● Information:
"""

-- ==== Sys2Proof/Machine/HostActions.lean ====
section
/-! DEFINITION. What the block does with the host's actions other than a decode request
(43_stream_driver R190, R196, R198; 20_memory R57, R63). -/

namespace Sys2Proof.Machine

/-- A stream request (R190): a new context at offset 0, which the sequencer serves next (log 5). -/
def openStream (s : State) (buf : Buffer) : Result :=
  s.whenAdmitted buf (.next { s with streams := s.streams ++ [StreamCtx.start buf], turn := s.streams.length, inputs := s.inputs.tail })

/-- The host takes the coming elements from stream `k` (R196, R198). A stream that ended by an error is never resumed
(R238; log 17), nor is one that the host abandoned (log 24). -/
def resumeStream (s : State) (k : Nat) : Result :=
  match s.streams[k]? with
  | none => .fault .noSuchStream
  | some c => c.whenTakable (.next { s with turn := k, inputs := s.inputs.tail })

/-- The host stops taking elements from stream `k`: "the stream is abandoned with no other effect" (R196; log 24). -/
def abandonStream (s : State) (k : Nat) : Result :=
  match s.streams[k]? with
  | none => .fault .noSuchStream
  | some _ => .next { s with streams := s.streams.modify k fun c => { c with abandoned := true }, inputs := s.inputs.tail }

/-- The host changes a byte of the buffer of stream `k`: refused while that stream runs (R57), and the host's own affair
once it has ended or was abandoned (R63, R196). DESIGN CHOICE (log 9), safe: after the last `Line`, with `offset = len`, the
stream still runs until one more `take` finds its end (R191), and a change is refused until then, although R267 asks for an
unchanged buffer only until the stream's last element. -/
def changeByte (s : State) (k i : Nat) (b : Byte) : Result :=
  match s.streams[k]? with
  | none => .fault .noSuchStream
  | some c =>
    if c.buf.len ≤ i then .fault .noSuchOffset
    else if c.phase = .running ∧ c.abandoned = false ∧ c.buf.byte i ≠ b then .refused .bufferChangedDuringStream
    else .next { s with streams := s.streams.modify k fun c => { c with buf := c.buf.write i b }, inputs := s.inputs.tail }

end Sys2Proof.Machine
end

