/-- R208, R209: a direct address renders in brackets; a memory operand of one base or of two, whose names are joined with
`+`, renders with no displacement, with a zero one, with a positive one after `+` and with a negative one after `-`. -/
def Obligations.MemoryOperandText : Prop :=
  (∀ addr : Half, Renderer.operandText (.mem (.direct addr)) = ['['] ++ Renderer.decimal addr.toNat ++ [']']) ∧
  (∀ (bases : List RegName) (names : List Char),
    ((∃ a, bases = [a] ∧ names = Renderer.regText a) ∨
      (∃ a b, bases = [a, b] ∧ names = Renderer.regText a ++ ['+'] ++ Renderer.regText b)) →
      Renderer.operandText (.mem (.based bases none)) = ['['] ++ names ++ [']'] ∧
      ∀ width : DispWidth,
        Renderer.operandText (.mem (.based bases (some { value := 0, width := width }))) = ['['] ++ names ++ [']'] ∧
        ∀ n : Nat, 0 < n →
          Renderer.operandText (.mem (.based bases (some { value := n, width := width }))) =
            ['['] ++ names ++ ['+'] ++ Renderer.decimal n ++ [']'] ∧
          Renderer.operandText (.mem (.based bases (some { value := -(n : Int), width := width }))) =
            ['['] ++ names ++ ['-'] ++ Renderer.decimal n ++ [']'])
end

"""

Which lines of the data above contain the string "renders"? Copy each of them.

● Your solution:
/-- R208, R209: a direct address renders in brackets; a memory operand of one base or of two, whose names are joined with
`+`, renders with no displacement, with a zero one, with a positive one after `+` and with a negative one after `-`. -/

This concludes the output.